# Hog cull clip



## Kelly Johnson

This guy's pretty handy with the rifle.


----------



## deputy865

Pretty cool..

Though i think they saw 'Black Hawk Down' one to many times :lol:

Shane


----------



## sundaytrucker

Anti ammo...


----------



## PaleRider

Nice shooting did you notice the laser. This invasive species is getting more expensive to deal with but considering the damage they do this is one way to eliminate them.


----------



## Kelly Johnson

sundaytrucker said:


> Anti ammo...


Everything I do and everything I stand for is.
This is NOT a hunt (hence the sound off location)


----------



## GrizzlyBear

Wow is all I can say. It doesn't sound like they used all that meat but I understand where the farmers are coming from. A shame they can't mark those pigs with a GPS and retrieve them later. Could have fed a hell of a lot of people with all that pork.


----------



## plugger

If those guys did deer I think my bil would hire them!


----------



## GIDEON

Kelly Johnson said:


> Everything I do and everything I stand for is.
> This is NOT a hunt (hence the sound off location)


, Defiantly not a hunt, actually kind of disgusting. watched about 30 sec.s worth.


----------



## Ozzman

Man thats a lot of bacon they walloped.

Them pigs acted like they had been shot at before, kinda like deer along the roads in Canada (or the UP)!

Hope them farmers went and recovered the animals they could as that would supply a whole lot of soup kitchens!


----------



## Little Roober

GrizzlyBear said:


> Wow is all I can say. It doesn't sound like they used all that meat but I understand where the farmers are coming from. A shame they can't mark those pigs with a GPS and retrieve them later. Could have fed a hell of a lot of people with all that pork.

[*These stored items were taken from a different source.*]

-- ==== Sys2Proof/Laws/Encoding.lean ====
section
/-! SUPPORT. The fields of a packed word, one lemma per field; code tables go both ways. -/

namespace Sys2Proof

theorem AluFn.ofCode_code (f : AluFn) : AluFn.ofCode f.code = f := by cases f <;> rfl
theorem OutSel.ofCode_code (f : OutSel) : OutSel.ofCode f.code = f := by cases f <;> rfl
theorem QCtl.ofCode_code (f : QCtl) : QCtl.ofCode f.code = f := by cases f <;> rfl
theorem JCond.ofCode_code (f : JCond) : JCond.ofCode f.code = f := by cases f <;> rfl
theorem JMisc.ofCode_code (f : JMisc) : JMisc.ofCode f.code = f := by cases f <;> rfl
theorem DispKind.ofCode_code (f : DispKind) : DispKind.ofCode f.code = f := by cases f <;> rfl
theorem ByteFn.ofCode_code (f : ByteFn) : ByteFn.ofCode f.code = f := by cases f <;> rfl
theorem FSrc.ofCode_code (f : FSrc) : FSrc.ofCode f.code = f := by cases f <;> rfl
theorem FDest.ofCode_code (f : FDest) : FDest.ofCode f.code = f := by cases f <;> rfl

theorem AluFn.code_ofCode : ∀ c : BitVec 6, (AluFn.ofCode c).code = c := by decide
theorem OutSel.code_ofCode : ∀ c : BitVec 2, (OutSel.ofCode c).code = c := by decide
theorem QCtl.code_ofCode : ∀ c : BitVec 2, (QCtl.ofCode c).code = c := by decide
theorem JCond.code_ofCode : ∀ c : BitVec 3, (JCond.ofCode c).code = c := by decide
theorem JMisc.code_ofCode : ∀ c : BitVec 2, (JMisc.ofCode c).code = c := by decide
theorem DispKind.code_ofCode : ∀ c : BitVec 2, (DispKind.ofCode c).code = c := by decide
theorem ByteFn.code_ofCode : ∀ c : BitVec 2, (ByteFn.ofCode c).code = c := by decide
theorem FSrc.code_ofCode : ∀ c : BitVec 5, (FSrc.ofCode c).code = c := by decide
theorem FDest.code_ofCode : ∀ c : BitVec 5, (FDest.ofCode c).code = c := by decide

/-- A field inside `IR[25:0]` is a field of the class part. -/
theorem Micro.pack_low (w : Micro) (lo len : Nat) (h : lo + len ≤ 26) :
    w.pack.extractLsb' lo len = w.body.low.extractLsb' lo len := by
  unfold Micro.pack
  simp (disch := omega) only [BitVec.extractLsb'_append_eq_of_add_le]

/-- A field inside `IR[31:26]` is a field of the M-source. -/
theorem Micro.pack_src (w : Micro) (lo len : Nat) (h : lo + len ≤ 6) :
    w.pack.extractLsb' (26 + lo) len = w.head.src.pack.extractLsb' lo len := by
  unfold Micro.pack
  simp (disch := omega) only [BitVec.extractLsb'_append_eq_of_le, BitVec.extractLsb'_append_eq_of_add_le]
  rw [show 26 + lo - 26 = lo by omega]

theorem Micro.pack_high (w : Micro) : w.pack.extractLsb' 32 10 = w.body.high := by
  unfold Micro.pack
  simp (disch := omega) only [BitVec.extractLsb'_append_eq_of_le, BitVec.extractLsb'_append_eq_of_add_le]
  exact BitVec.extractLsb'_eq_self

theorem Micro.pack_popj (w : Micro) : w.pack.extractLsb' 42 1 = bit1 w.head.popj := by
  unfold Micro.pack
  simp (disch := omega) only [BitVec.extractLsb'_append_eq_of_le, BitVec.extractLsb'_append_eq_of_add_le]
  exact BitVec.extractLsb'_eq_self

theorem Micro.pack_cls (w : Micro) : w.pack.extractLsb' 43 2 = w.body.cls := by
  unfold Micro.pack
  simp (disch := omega) only [BitVec.extractLsb'_append_eq_of_le, BitVec.extractLsb'_append_eq_of_add_le]
  exact BitVec.extractLsb'_eq_self

theorem Micro.pack_ilong (w : Micro) : w.pack.extractLsb' 45 1 = bit1 w.head.ign.ilong := by
  unfold Micro.pack
  simp (disch := omega) only [BitVec.extractLsb'_append_eq_of_le, BitVec.extractLsb'_append_eq_of_add_le]
  exact BitVec.extractLsb'_eq_self

theorem Micro.pack_stat (w : Micro) : w.pack.extractLsb' 46 1 = bit1 w.head.ign.stat := by
  unfold Micro.pack
  simp (disch := omega) only [BitVec.extractLsb'_append_eq_of_le, BitVec.extractLsb'_append_eq_of_add_le]
  exact BitVec.extractLsb'_eq_self

theorem Micro.pack_b47 (w : Micro) : w.pack.extractLsb' 47 1 = bit1 w.head.ign.b47 := by
  unfold Micro.pack
  simp (disch := omega) only [BitVec.extractLsb'_append_eq_of_le]
  exact BitVec.extractLsb'_eq_self

/-! The fields of `IR[25:0]`, class by class. -/

theorem Body.alu_fn (op : AluOp) (d : Dest) : (Body.bus (.alu op) d).low.extractLsb' 3 6 = op.fn.code := by
  simp only [Body.low]
  simp (disch := omega) only [BitVec.extractLsb'_append_eq_of_le, BitVec.extractLsb'_append_eq_of_add_le]
  exact BitVec.extractLsb'_eq_self

theorem Body.alu_ob (op : AluOp) (d : Dest) : (Body.bus (.alu op) d).low.extractLsb' 12 2 = op.ob.code := by
  simp only [Body.low]
  simp (disch := omega) only [BitVec.extractLsb'_append_eq_of_le, BitVec.extractLsb'_append_eq_of_add_le]
  exact BitVec.extractLsb'_eq_self

theorem Body.alu_qc (op : AluOp) (d : Dest) : (Body.bus (.alu op) d).low.extractLsb' 0 2 = op.qc.code := by
  simp only [Body.low]
  simp (disch := omega) only [BitVec.extractLsb'_append_eq_of_add_le]
  exact BitVec.extractLsb'_eq_self

theorem Body.alu_misc (op : AluOp) (d : Dest) : (Body.bus (.alu op) d).low.extractLsb' 10 2 = op.bits.misc := by
  simp only [Body.low]
  simp (disch := omega) only [BitVec.extractLsb'_append_eq_of_le, BitVec.extractLsb'_append_eq_of_add_le]
  exact BitVec.extractLsb'_eq_self

theorem Body.byte_fn (op : ByteOp) (d : Dest) : (Body.bus (.byte op) d).low.extractLsb' 12 2 = op.fn.code := by
  simp only [Body.low]
  simp (disch := omega) only [BitVec.extractLsb'_append_eq_of_le, BitVec.extractLsb'_append_eq_of_add_le]
  exact BitVec.extractLsb'_eq_self

/-- A field inside `IR[25:14]` of an ALU or BYTE word is a field of the destination. -/
theorem Body.bus_dest (op : BusOp) (d : Dest) (lo len : Nat) :
    (Body.bus op d).low.extractLsb' (14 + lo) len = d.pack.extractLsb' lo len := by
  cases op
  · simp only [Body.low]
    simp (disch := omega) only [BitVec.extractLsb'_append_eq_of_le]
    rw [show 14 + lo - 2 - 1 - 6 - 1 - 2 - 2 = lo by omega]
  · simp only [Body.low]
    simp (disch := omega) only [BitVec.extractLsb'_append_eq_of_le]
    rw [show 14 + lo - 5 - 5 - 2 - 2 = lo by omega]

theorem Body.jump_misc (op : JumpOp) : (Body.jump op).low.extractLsb' 10 2 = op.misc.code := by
  simp only [Body.low]
  simp (disch := omega) only [BitVec.extractLsb'_append_eq_of_le, BitVec.extractLsb'_append_eq_of_add_le]
  exact BitVec.extractLsb'_eq_self

/-- A field inside `IR[5:0]` of a JUMP word is a field of its test. -/
theorem Body.jump_test (op : JumpOp) (lo len : Nat) (h : lo + len ≤ 6) :
    (Body.jump op).low.extractLsb' lo len = op.test.pack.extractLsb' lo len := by
  simp only [Body.low]
  simp (disch := omega) only [BitVec.extractLsb'_append_eq_of_add_le]

theorem Body.jump_p (op : JumpOp) : (Body.jump op).low.extractLsb' 8 1 = bit1 op.p := by
  simp only [Body.low]
  simp (disch := omega) only [BitVec.extractLsb'_append_eq_of_le, BitVec.extractLsb'_append_eq_of_add_le]
  exact BitVec.extractLsb'_eq_self

theorem Body.jump_r (op : JumpOp) : (Body.jump op).low.extractLsb' 9 1 = bit1 op.r := by
  simp only [Body.low]
  simp (disch := omega) only [BitVec.extractLsb'_append_eq_of_le, BitVec.extractLsb'_append_eq_of_add_le]
  exact BitVec.extractLsb'_eq_self

theorem Body.jump_rp (op : JumpOp) : (Body.jump op).low.extractLsb' 8 2 = bit1 op.r ++ bit1 op.p := by
  rw [← BitVec.extractLsb'_append_extractLsb'_eq_extractLsb' (show 9 = 8 + 1 from rfl), Body.jump_r, Body.jump_p]

theorem Body.disp_kind (op : DispOp) : (Body.disp op).low.extractLsb' 10 2 = op.kind.code := by
  simp only [Body.low]
  simp (disch := omega) only [BitVec.extractLsb'_append_eq_of_le, BitVec.extractLsb'_append_eq_of_add_le]
  exact BitVec.extractLsb'_eq_self

/-! The fields of the operand parts. -/

theorem MSrc.pack_fs (f : FSrc) : (MSrc.fs f).pack = 1#1 ++ f.code := rfl
theorem MSrc.pack_m (a : BitVec 5) : (MSrc.m a).pack = 0#1 ++ a := rfl

theorem MSrc.pack_top (s : MSrc) : s.pack.extractLsb' 5 1 = if s.isPlain then 0#1 else 1#1 := by
  cases s <;> simp only [MSrc.pack, MSrc.isPlain] <;>
    rw [BitVec.extractLsb'_append_eq_of_le (by omega)] <;> exact BitVec.extractLsb'_eq_self

theorem Dest.pack_a (b24 : Bool) (addr : BitVec 10) : (Dest.a b24 addr).pack.extractLsb' 11 1 = 1#1 := by
  simp only [Dest.pack]
  simp (disch := omega) only [BitVec.extractLsb'_append_eq_of_le]
  exact BitVec.extractLsb'_eq_self

theorem Dest.pack_fn (f : FDest) (m : BitVec 5) : (Dest.fn f m).pack.extractLsb' 5 7 = 0#2 ++ f.code := by
  simp only [Dest.pack]
  rw [BitVec.extractLsb'_append_eq_of_le (by omega)]
  exact BitVec.extractLsb'_eq_self

theorem Dest.pack_reserved (fd m : BitVec 5) : (Dest.reserved fd m).pack.extractLsb' 10 2 = 1#2 := by
  simp only [Dest.pack]
  simp (disch := omega) only [BitVec.extractLsb'_append_eq_of_le]
  exact BitVec.extractLsb'_eq_self

theorem JTest.pack_table_top (c : JCond) (b : BitVec 2) : (JTest.table c b).pack.extractLsb' 5 1 = 1#1 := by
  simp only [JTest.pack]
  simp (disch := omega) only [BitVec.extractLsb'_append_eq_of_le]
  exact BitVec.extractLsb'_eq_self

theorem JTest.pack_table_code (c : JCond) (b : BitVec 2) : (JTest.table c b).pack.extractLsb' 0 3 = c.code := by
  simp only [JTest.pack]
  rw [BitVec.extractLsb'_append_eq_of_add_le (by omega)]
  exact BitVec.extractLsb'_eq_self

theorem JTest.pack_bit_top (rot : BitVec 5) : (JTest.bit rot).pack.extractLsb' 5 1 = 0#1 := by
  simp only [JTest.pack]
  rw [BitVec.extractLsb'_append_eq_of_le (by omega)]
  exact BitVec.extractLsb'_eq_self

end Sys2Proof
end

After they shoot some of the single pigs you can tell they were slowing down to land. I could only guess it's to pick them up.


----------



## Banditto

wow I would take any one of those hogs... yummy yummy


----------



## UNREEL

GIDEON said:


> , Defiantly not a hunt, actually kind of disgusting. watched about 30 sec.s worth.


 
It's downright hysterical.

Can't believe these guys can hold the camera still let alone shoot, I'm still laughing just typing this.


----------



## sundaytrucker

Lots of wounded animals. No finishing shots that I saw. No mention of feeding anyone with the 1000s of lbs. of meat. Lots of "locavores" and disadvantaged people could put it to use. I call Bravo Sierra...


----------



## UNREEL

Um, most of them were dead before they hit the ground.


----------



## Rudi's Dad

Pest eradication. Not hunting, pure extermination. 
I can see where the farmer is coming from.


----------



## GIDEON

Kelly ; I didn't mean to sound curt, or quick against you.. Years ago I watched a show that was called "Guns Of Autumn" Remembering segments of that show still makes me Ill. I actually considered quitting hunting after watching that show. When ever I see a clip like the one you posted, they strike me as an infomercial for The Guns Of Autumn

Check out PIG BOMB on the Discovery channel. More to a hunters mentality

Again I am sorry If in any I offended you, that was definitely not my intent[/I]


----------



## Cpt.Chaos

I seen "Pig Bomb" yesterday and this video clip today. The feral hog population appears to be heading out of control, hopefully it won't get that bad here in MI, as if we haven't had enough problems with our deer herds. 

The diclaimer on the video needs to be printer larger and displayed for a longer time too. It is an eradication effort, not hunting, same as spraying for insects, just these insects eat $1400 worth of crops in their lifetime, apiece! The only thing I would like to know is if they did recover some of the meat, it could go along way in feeding the hungry of our country.It would seem real easy to mark GPS co-ordinates and have ground crews recover the meat.

Also, it appears the gun/guncam is controlled with a system similiar to an AH64 front gun is... via pilots helmet/eyepiece.


----------



## Supa Roosta

My question is,
Why all the Camo???

I hope to hell they retrieved those animals and donated the meat.


----------



## POLARBEAR

A quick look and you can see there is alot of information about nueces helicopters on the net. Google them and find out what they do with the meat rather than make assumptions..

I had a laugh about the camo as well. 

My first thought was this





 lol


----------



## bombcast

if you've ever hunted down in TX and seen firsthand the damage they do, you'd rejoice a little every time on of those pigs bit it. Horrible, horrible animal. Vermin. 

Kill 'em all.


----------